Par actes authentiques des 24 mai et 13 juin 2005 la commune a consenti à la SCI DE LA PLACE DE LA MAIRIE un bail emphytéotique portant sur cet ancien presbytère pour une durée de 70 ans.
Des travaux ont été réalisés en 2005-2006 par la SCI qui a déposé une demande de permis de construire n° PC 8934804D1025 1 reçue en mairie le 13 juin 2005 pour restructurer un hôtel et un permis modificatif qui a été accordé le 8 août 2005 pour modifier la restructuration initiale de l’hôtel, diminuer la surface et l’aspect du bâtiment.
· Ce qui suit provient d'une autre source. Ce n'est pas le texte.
-- ==== Sys2Proof/Machine/GpuVertex.lean ====
section
/-! DEFINITION. The vertex format, vertex fetch and decoding, and the transform (spec/62_gpu_pipeline.md rules R369 to
R374). Binary32 arithmetic is to nearest, ties to even, in the order written (R371). -/

namespace Sys2Proof.Machine

/-! ## Binary32 arithmetic of the GPU (R371) -/

/-- The result of an operation; the bits of a NaN are not observable here (notes/assumptions/16). -/
def geResult (r : Option Word) : Word := r.getD 0x7FC00000#32

def geAdd (a b : Word) : Word := geResult (fpAdd .gradual (fpDecode a) (fpDecode b))
def geSub (a b : Word) : Word := geResult (fpSub .gradual (fpDecode a) (fpDecode b))
def geMul (a b : Word) : Word := geResult (fpMul .gradual (fpDecode a) (fpDecode b))
def geDiv (a b : Word) : Word := geResult (fpDiv .gradual (fpDecode a) (fpDecode b))

/-- The binary32 value of `n / 2^k`. -/
def geOfInt (n : Int) (k : Nat) : Word := fpRoundInt .gradual false n (-(k : Int))

/-- `floor(k * v)`; `none` where `v` is not finite. The product is exact, and does not overflow (notes/assumptions/16). -/
def floorScaled (v : Word) (k : Nat) : Option Int :=
  match fpDecode v with
  | .fin neg m e => some (roundInt .rm neg (m * k) e)
  | _ => none

/-! ## The vertex format (R369, R370) -/

/-- The VERTEXTYPE fields (R369), and the types that their colour and index codes name. -/
structure VertexFormat where
  types : VertexTypes
  tc : Nat
  col : Nat
  nrm : Nat
  pos : Nat
  wt : Nat
  idx : Nat
  wcount : Nat
  mcount : Nat
  through : Bool
  deriving DecidableEq, Repr

/-- The format in `reg[0x12]` (R369). -/
def Gpu.vertexFormat (g : Gpu) (types : VertexTypes) : VertexFormat where
  types := types
  tc := g.field 0x12 0 2
  col := g.field 0x12 2 3
  nrm := g.field 0x12 5 2
  pos := g.field 0x12 7 2
  wt := g.field 0x12 9 2
  idx := g.field 0x12 11 2
  wcount := g.field 0x12 14 3 + 1
  mcount := g.field 0x12 18 3 + 1
  through := g.flag 0x12 23

/-- The colour or the index code is reserved (R369). Where the types are literal, the four codes of the index name the four types, and
a colour code above 3 names none (notes/assumptions/15). -/
def VertexFormat.reserved (f : VertexFormat) : Bool :=
  match f.types with
  | .packed => f.col == 1 || f.col == 2 || f.col == 3 || f.idx == 3
  | .literal _ => decide (3 < f.col)

/-- The PRIM is skipped and its addresses do not advance (R369). -/
def VertexFormat.refused (f : VertexFormat) : Bool := f.pos == 0 || f.reserved || decide (1 < f.mcount)

/-- The bytes of one element of a size code: 1, 2, 4, or 0 for none (R369). -/
def elementSize (code : Nat) : Nat := if code = 0 then 0 else if code = 1 then 1 else if code = 2 then 2 else 4

/-- The bytes of a packed colour (R369). -/
def colourSize (code : Nat) : Nat := if code = 0 then 0 else if code = 7 then 4 else 2

/-- The bytes of one element of the colour: the packed value, or an element of its literal type (R370). -/
def VertexFormat.colElement (f : VertexFormat) : Nat :=
  match f.types with
  | .packed => colourSize f.col
  | .literal _ => elementSize f.col

/-- How many elements the colour has. -/
def VertexFormat.colCount (f : VertexFormat) : Nat :=
  match f.types with
  | .packed => 1
  | .literal n => n

/-- The next offset that is a multiple of an element size (R370). -/
def alignTo (off size : Nat) : Nat := if size = 0 then off else (off + size - 1) / size * size

/-- Offset of the texture coordinate. -/
def VertexFormat.tcOffset (f : VertexFormat) : Nat := alignTo (f.wcount * elementSize f.wt) (elementSize f.tc)

/-- Offset of the colour. -/
def VertexFormat.colOffset (f : VertexFormat) : Nat := alignTo (f.tcOffset + 2 * elementSize f.tc) f.colElement

/-- Offset of the normal. -/
def VertexFormat.nrmOffset (f : VertexFormat) : Nat :=
  alignTo (f.colOffset + f.colCount * f.colElement) (elementSize f.nrm)

/-- Offset of the position. -/
def VertexFormat.posOffset (f : VertexFormat) : Nat := alignTo (f.nrmOffset + 3 * elementSize f.nrm) (elementSize f.pos)

/-- The vertex size (R370). -/
def VertexFormat.stride (f : VertexFormat) : Nat :=
  alignTo (f.posOffset + 3 * elementSize f.pos)
    (max (max (elementSize f.wt) (elementSize f.tc)) (max f.colElement (max (elementSize f.nrm) (elementSize f.pos))))

/-- The size of one index: 1, 2, or 0 without an index (R369, R372); 4 for a float index, which only the literal types have. -/
def VertexFormat.indexSize (f : VertexFormat) : Nat := elementSize f.idx

/-! ## Fetch (R372) -/

/-- The element number `j` of vertex `k` (R372). -/
def Gpu.vertexIndex (g : Gpu) (p : Params) (m : List Host.Cell) (f : VertexFormat) (k : Nat) : Nat :=
  let a := g.iaddr + BitVec.ofNat 32 (k * f.indexSize)
  if f.indexSize = 0 then k
  else if f.indexSize = 1 then (geByte p m a).toNat
  else if f.indexSize = 2 then (geHalf p m a).toNat
  else Config.geFloatIndex (geWord p m a)

/-- The address of vertex `k` (R372). -/
def Gpu.vertexAddr (g : Gpu) (p : Params) (m : List Host.Cell) (f : VertexFormat) (k : Nat) : Word :=
  g.vaddr + BitVec.ofNat 32 (g.vertexIndex p m f k * f.stride)

/-- The GPU after a PRIM of `count` vertices (R372). -/
def Gpu.advanceAddresses (g : Gpu) (f : VertexFormat) (count : Nat) : Gpu :=
  if f.indexSize = 0 then { g with vaddr := g.vaddr + BitVec.ofNat 32 (count * f.stride) }
  else { g with iaddr := g.iaddr + BitVec.ofNat 32 (count * f.indexSize) }

/-! ## Component decoding (R371) -/

/-- Element `i` of a component at `a`, as an integer where it is 8 or 16 bits: signed or unsigned. -/
def elementInt (p : Params) (m : List Host.Cell) (a : Word) (code i : Nat) (signed : Bool) : Int :=
  let at_ := a + BitVec.ofNat 32 (i * elementSize code)
  if code = 1 then (if signed then (geByte p m at_).toInt else ((geByte p m at_).toNat : Int))
  else (if signed then (geHalf p m at_).toInt else ((geHalf p m at_).toNat : Int))

/-- Element `i` as a binary32 value: an integer divided by `2^k8` or `2^k16`, or the stored binary32 value (R371). -/
def elementFloat (p : Params) (m : List Host.Cell) (a : Word) (code i : Nat) (signed : Bool) (k8 k16 : Nat) : Word :=
  if code = 3 then geWord p m (a + BitVec.ofNat 32 (4 * i))
  else geOfInt (elementInt p m a code i signed) (if code = 1 then k8 else k16)

/-- A position in transform mode (R371). -/
def positionElement (p : Params) (m : List Host.Cell) (a : Word) (code i : Nat) : Word :=
  elementFloat p m a code i true 7 15

/-- A position in through mode: x and y signed, z unsigned (R371). -/
def throughElement (p : Params) (m : List Host.Cell) (a : Word) (code i : Nat) : Word :=
  elementFloat p m a code i (decide (i < 2)) 0 0

/-- The element of `size` bytes at `a`, as raw bits. -/
def rawElement (p : Params) (m : List Host.Cell) (a : Word) (size : Nat) : Word :=
  if size = 1 then (geByte p m a).setWidth 32 else if size = 2 then (geHalf p m a).setWidth 32 else geWord p m a

/-- A vertex colour of a literal type: free channels of the elements that are there (C1 of spec/90_conflicts.md). -/
def VertexFormat.literalColour (f : VertexFormat) (p : Params) (m : List Host.Cell) (a : Word) : Rgba :=
  let raw := (List.range f.colCount).map fun i => rawElement p m (a + BitVec.ofNat 32 (i * f.colElement)) f.colElement
  let channel (i : Nat) : Nat := Config.geColour f.col raw i % 256
  { r := channel 0, g := channel 1, b := channel 2, a := channel 3 }

/-- The colour of a vertex (R371). -/
def Gpu.vertexColour (g : Gpu) (p : Params) (m : List Host.Cell) (f : VertexFormat) (a : Word) : Rgba :=
  if f.col = 0 then
    { r := g.field 0x55 0 8, g := g.field 0x55 8 8, b := g.field 0x55 16 8, a := g.field 0x58 0 8 }
  else match f.types with
    | .literal _ => f.literalColour p m a
    | .packed =>
      if f.col = 7 then decode8888 (geWord p m a) else decodeColour (f.col - 4) ((geHalf p m a).setWidth 32)

/-- Texel-space `s` (i = 0) or `t` (i = 1), as a binary32 value (R371). -/
def Gpu.texCoord (g : Gpu) (p : Params) (m : List Host.Cell) (f : VertexFormat) (a : Word) (i : Nat) : Word :=
  if f.tc = 0 then 0#32
  else if f.through then elementFloat p m a f.tc i false 0 0
  else
    let u := elementFloat p m a f.tc i false 7 15
    let scale := f24 (g.r (if i = 0 then 0x48 else 0x49))
    let offset := f24 (g.r (if i = 0 then 0x4A else 0x4B))
    geMul (geAdd (geMul u scale) offset) (geOfInt (if i = 0 then g.texW else g.texH) 0)

/-! ## Transform (R373, R374) -/

/-- `a*x + b*y + c*z`, left to right. -/
def geDot3 (a x b y c z : Word) : Word := geAdd (geAdd (geMul a x) (geMul b y)) (geMul c z)

/-- Row `i` of a 4x3 matrix applied to a point (R364, R373). -/
def affineRow (m : Vector Word 12) (i : Fin 3) (x y z : Word) : Word :=
  geAdd (geDot3 m[i.val] x m[i.val + 3] y m[i.val + 6] z) m[i.val + 9]

/-- Row `i` of the 4x4 projection applied to a point (R373). -/
def projectRow (m : Vector Word 16) (i : Fin 4) (x y z : Word) : Word :=
  geAdd (geDot3 m[i.val] x m[i.val + 4] y m[i.val + 8] z) m[i.val + 12]

/-- The clip coordinates of a position (R373). -/
def Gpu.clip (g : Gpu) (x y z : Word) (i : Fin 4) : Word :=
  let wx := affineRow g.world 0 x y z
  let wy := affineRow g.world 1 x y z
  let wz := affineRow g.world 2 x y z
  let ex := affineRow g.view 0 wx wy wz
  let ey := affineRow g.view 1 wx wy wz
  let ez := affineRow g.view 2 wx wy wz
  projectRow g.proj i ex ey ez

/-- A vertex ready for rasterization: screen position in 1/16 pixel, depth, texel coordinates as binary32 values, colour,
and whether `cw <= 0` (R373). -/
structure GeVertex where
  X : Int
  Y : Int
  Z : Int
  s : Word
  t : Word
  c : Rgba
  behind : Bool
  deriving DecidableEq, Repr

/-- The screen value of a finite number, or the free value of a number that is not finite (notes/assumptions/16). -/
def screenValue (v : Word) (k seed vertex component : Nat) : Int :=
  (floorScaled v k).getD (Config.geCoord seed vertex component)

/-- Vertex `k` of a PRIM (R371 to R374). -/
def Gpu.vertex (g : Gpu) (p : Params) (m : List Host.Cell) (seed : Nat) (f : VertexFormat) (k : Nat) : GeVertex :=
  let a := g.vertexAddr p m f k
  let pa := a + BitVec.ofNat 32 f.posOffset
  let s := g.texCoord p m f (a + BitVec.ofNat 32 f.tcOffset) 0
  let t := g.texCoord p m f (a + BitVec.ofNat 32 f.tcOffset) 1
  let c := g.vertexColour p m f (a + BitVec.ofNat 32 f.colOffset)
  if f.through then
    { X := screenValue (throughElement p m pa f.pos 0) 16 seed k 0
      Y := screenValue (throughElement p m pa f.pos 1) 16 seed k 1
      Z := screenValue (throughElement p m pa f.pos 2) 1 seed k 2
      s := s, t := t, c := c, behind := false }
  else
    let x := positionElement p m pa f.pos 0
    let y := positionElement p m pa f.pos 1
    let z := positionElement p m pa f.pos 2
    let cw := g.clip x y z 3
    let ndc (i : Fin 4) : Word := geDiv (g.clip x y z i) cw
    let sx := geSub (geAdd (geMul (f24 (g.r 0x42)) (ndc 0)) (f24 (g.r 0x45))) (geOfInt (g.field 0x4C 0 16) 4)
    let sy := geSub (geAdd (geMul (f24 (g.r 0x43)) (ndc 1)) (f24 (g.r 0x46))) (geOfInt (g.field 0x4D 0 16) 4)
    let sz := geAdd (geMul (f24 (g.r 0x44)) (ndc 2)) (f24 (g.r 0x47))
    { X := screenValue sx 16 seed k 0
      Y := screenValue sy 16 seed k 1
      Z := screenValue sz 1 seed k 2
      s := s, t := t, c := c
      behind := fpLess cw 0#32 || fpEqual cw 0#32 }

end Sys2Proof.Machine
end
La SCI a renoncé au bail emphythéotique et la résiliation est intervenue à effet du 31 mars 2017.
La Commune a fait établir un constat d’huissier le 16 octobre 2019 aux fins de constater que les travaux effectués ne respectent pas les plans des permis de construire accordés en mars et en août 2005 en ce que le mur de construction récente situé à l’Ouest de la parcelle n°[Cadastre 4] bâti dans l’alignement d’un mur en pierres cimentées sis au sud et du pilier d’angle sis au Nord dispose de trois ouvertures, deux fenêtres et une porte-fenêtre et se trouve surplombé par une terrasse qui offre une vue sur le fond du Presbytère. L’huissier a également constaté la présence d’une ouverture dont l’ossature est récente dans le mur séparatif de propriété entre les parcelles n°[Cadastre 4] et [Cadastre 5].
Par lettre recommandée avec accusé de réception signé le 23 novembre 2019, la commune a notifié à la SCI ledit constat d’huissier et le non respect des préconisations du permis de construire au rappel que les travaux n’ont pas fait l’objet d’une déclaration d’achèvement et de la délivrance subséquente d’un certificat de conformité. Elle mettait en demeure la SCI de faire connaître ses intentions dans un délai maximum de 15 jours.
Par ordonnance du 16 juin 2020 le Juge des Référés du Tribunal Judiciaire de Sens, à la requête de la commune, a ordonné une expertise afin de relever et décrire les travaux allégués, fournir les éléments pour permettre à la juridiction de déterminer les responsabilités, donner son avis sur les préjudices.
L’expert judiciaire Monsieur [Z] a déposé son rapport le 25 octobre 2021. Il conclut que
' Les titres demandés communiqués et ressortis par nos soins ne nous renseignent pas sur les murs des propriétés. Au vu du dernier plan du presbytère, les murs fermaient la propriété du presbytère et sont présumés 'leurs’ ( sic) appartenir. A la même époque, le plan napoléonien faisait figurer des bâtiments le long du mur A-B-C. Le Bâtiment voisin actuel ( AE n°[Cadastre 3]) le long de B-C, au vu de son emprise et de ses caractéristiques peut correspondre à cette période. Celui-ci occupe une partie du mur pouvant représenter la moitié de l’épaisseur du mur. Sous quelles conditions a-t-il pu construire sur ce mur : rachat de mitoyenneté ' Mur mitoyen au départ ' En termes de présomption légale nous avons, concernant le mur démoli, une marque de non mitoyenneté compte tenu d’une seule pente sur la sommité du mur. Un ensemble de murs de mêmes caractéristiques formant 'enceinte’ autour du presbytère. Au vu des éléments communiqués nous n’avons pas de preuve d’acquisition de mitoyenneté, pas d’indications sur les titres, pas de prescription trentenaire établie, pas de preuve de cession de mitoyenneté, pas d’information que le mur ait été construit à frais communs.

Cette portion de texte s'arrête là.